TASK BRIEF
Retype, word for word, every line of the records below starting at the one that contains "rw [State.takeFill_plain rfl rfl hub]" and ending at the one that contains "(by rw [← hu]; exact hclean)"; include both of those lines and nothing more.

RECORD EXCERPTS
______________________________
theorem State.octGranule_octNumber (s : State) (b : Block) {k : Nat} (hk : k < 2) :
    s.octGranule b (s.octNumber b k) = b ∧ s.octNumber b k % 2 = k := by
  unfold State.octGranule State.octNumber
  cases s.bigBlocks
  · exact ⟨rfl, Nat.mod_eq_of_lt hk⟩
  · cases hb : b.getLsbD 0
    · exact ⟨(if_pos hk).trans (clearBit_of_even hb), Nat.mod_eq_of_lt hk⟩
    · exact ⟨(if_neg (show ¬ 2 + k < 2 by omega)).trans (setBit_of_odd hb), show (2 + k) % 2 = k by omega⟩

theorem State.fillOct_plain {a : SysAnswer} (hbeats : a.beats = []) (s : State) (pa : PAddr) {k : Nat} (hk : k < 2) :
    s.fillOct a pa (granule pa) k =
      ⟨hexOct (s.mem.readBlock (granule pa)) k, checkOf s.eccMode (hexOct (s.mem.readBlock (granule pa)) k), false⟩ := by
  obtain ⟨h1, h2⟩ := s.octGranule_octNumber (granule pa) hk
  unfold State.fillOct State.fillBeat
  rw [hbeats, Nat.xor_xor_cancel_left]
  dsimp only [List.getElem?_nil]
  rw [h1, h2]

/-- Where the system gives no octawords, the block comes as main memory has it. -/
theorem State.fillData_plain {a : SysAnswer} (hbeats : a.beats = []) (s : State) (pa : PAddr) :
    s.fillData a pa (granule pa) = s.mem.readBlock (granule pa) := by
  unfold State.fillData
  rw [State.fillOct_plain hbeats s pa (by omega), State.fillOct_plain hbeats s pa (by omega), correctBeat_right, correctBeat_right,
    hexOct_cat]

theorem State.takeFill_plain {a : SysAnswer} (hbeats : a.beats = []) (herr : a.fillError = false) (hb : s.bcEnabled = false)
    (w : Want) (way : Fin 3) (pa : PAddr) : s.takeFill w way a pa =
      (false, s.scFill way (granule pa) (s.fillData a pa) a.shared (w.modify && !a.shared)) := by
  have hw : s.watch (fun u => u.checkFill a w.istream pa) = (false, s) :=
    State.watch_eq (State.checkFill_plain hbeats herr ..) rfl
  unfold State.takeFill
  dsimp only
  rw [hw, hb]
  rfl

/-- A block that the Scache lacks, without a Bcache and with nothing dirty in its way, where the system gives the fill later: a miss
register holds the request. -/
theorem State.bringBlock_later {a : SysAnswer} {more : List SysAnswer} (hb : s.bcEnabled = false) (hv : s.victims = [])
    (hn : s.before = []) (ha : s.answers = a :: more) (hl : a.later = true)
    (hd : s.scRoomDirty (s.scVictimWay (granule pa)) (granule pa) = false) (w : Want) (kind : MissKind) :
    ∃ sc d, s.bringBlock w (some kind) pa = ⟨false, false, State.holdMiss { s with
      scache := sc, dcache := d, freeCount := s.freeCount + 1, busOut := s.missCommand w pa :: s.busOut, answers := more }
      ⟨pa, kind, s.scVictimWay (granule pa)⟩⟩ := by
  obtain ⟨sc, d, v, y, hroom, hvy⟩ := State.scMakeRoom_frame (s := s) (way := s.scVictimWay (granule pa)) (b := granule pa) hb
    (by rw [hd]; nofun)
  obtain ⟨rfl, rfl⟩ := hvy hd
  have hans : (s.missSent w pa).answers = a :: more := by
    unfold State.missSent
    rw [hroom]
    exact ha
  rw [State.bringBlock_plain hb hv hn, State.takeAnswer_cons hans]
  dsimp only
  rw [hl]
  refine ⟨sc, d, ?_⟩
  unfold State.missSent
  rw [hroom]
  rfl

/-- A block that the Scache lacks, without a Bcache and where the environment gives no answer: it comes from main memory, and besides
the caches only the records and the lock flag change. -/
theorem State.bringBlock_answered (hb : s.bcEnabled = false) (hv : s.victims = []) (ha : s.answers = [])
    (hon : s.cbox.scCtl.extractLsb' 13 3 ≠ 0#3) (hs : s.scFind (granule pa) = none)
    (hd : s.scRoomDirty (s.scVictimWay (granule pa)) (granule pa) = true →
      (scGet (s.scVictimWay (granule pa)) (scIndex (granule pa)) s.scache).sound)
    (w : Want) (keep : Option MissKind) :
    ∃ t sc d v y, s.bringBlock w keep pa = ⟨true, false, t⟩ ∧
      t = { s with
        scache := sc, dcache := d, victims := v, tally := y, lockFlag := s.lockFlag && s.pins.systemLockFlag
        busOut := s.missCommand w pa :: s.busOut, freeCount := s.freeCount + 1 } ∧
      (s.scRoomDirty (s.scVictimWay (granule pa)) (granule pa) = false → v = s.victims ∧ y = s.tally) ∧
      ∃ l, t.scFind (granule pa) = some l ∧
        l.sub (granule pa) = ⟨true, false, w.modify, 0#2, s.mem.readBlock (granule pa), s.scForcedBad⟩ := by
  have hn : s.before = [] := by unfold State.before; rw [ha]
  have hway := State.scWayOn_scVictimWay hon (granule pa)
  obtain ⟨sc, d, v, y, hroom, hvy⟩ := State.scMakeRoom_frame hb fun h => ⟨hv, hd h⟩
  have hclean := s.scRoomDirty_scMakeRoom (s.scVictimWay (granule pa)) (granule pa)
  have hlacks := State.scFind_scMakeRoom (way := s.scVictimWay (granule pa)) (b := granule pa) hs
  have hans : (s.missSent w pa).answers = [] := by
    unfold State.missSent
    rw [hroom]
    exact ha
  rw [State.bringBlock_plain hb hv hn, State.takeAnswer_nil hans]
  unfold State.missSent
  rw [hroom] at hclean hlacks ⊢
  generalize hu : (State.drawn { s with scache := sc, dcache := d, victims := v, tally := y }).drive (s.missCommand w pa) = u
  have hub : u.bcEnabled = false := by rw [← hu]; exact hb
  simp only [Bool.false_eq_true, if_false]
  rw [State.takeFill_plain rfl rfl hub]
  have hfind := State.scFind_scFill (s := u) (way := s.scVictimWay (granule pa)) (b := granule pa) (by rw [← hu]; exact hway)
    (by rw [← hu]; exact hlacks) (u.fillData ⟨false, w.modify, false, false, [], [], false⟩ pa) false (w.modify && !false)
  obtain ⟨sc', d', hfill⟩ := State.scFill_frame (s := u) (way := s.scVictimWay (granule pa)) (b := granule pa) hub
    (by rw [← hu]; exact hclean) (u.fillData ⟨false, w.modify, false, false, [], [], false⟩ pa) false (w.modify && !false)
  rw [State.fillData_plain rfl] at hfind
  refine ⟨_, sc', d', v, y, rfl, hfill.trans ?_, hvy, ?_⟩
  · rw [← hu]
    rfl
  · rw [← hu] at hfind ⊢
    rw [show (w.modify && !false) = w.modify from Bool.and_true _] at hfind ⊢
    exact hfind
______________________________
EXERCISE RESPONSE
  rw [State.takeFill_plain rfl rfl hub]
  have hfind := State.scFind_scFill (s := u) (way := s.scVictimWay (granule pa)) (b := granule pa) (by rw [← hu]; exact hway)
    (by rw [← hu]; exact hlacks) (u.fillData ⟨false, w.modify, false, false, [], [], false⟩ pa) false (w.modify && !false)
  obtain ⟨sc', d', hfill⟩ := State.scFill_frame (s := u) (way := s.scVictimWay (granule pa)) (b := granule pa) hub
    (by rw [← hu]; exact hclean) (u.fillData ⟨false, w.modify, false, false, [], [], false⟩ pa) false (w.modify && !false)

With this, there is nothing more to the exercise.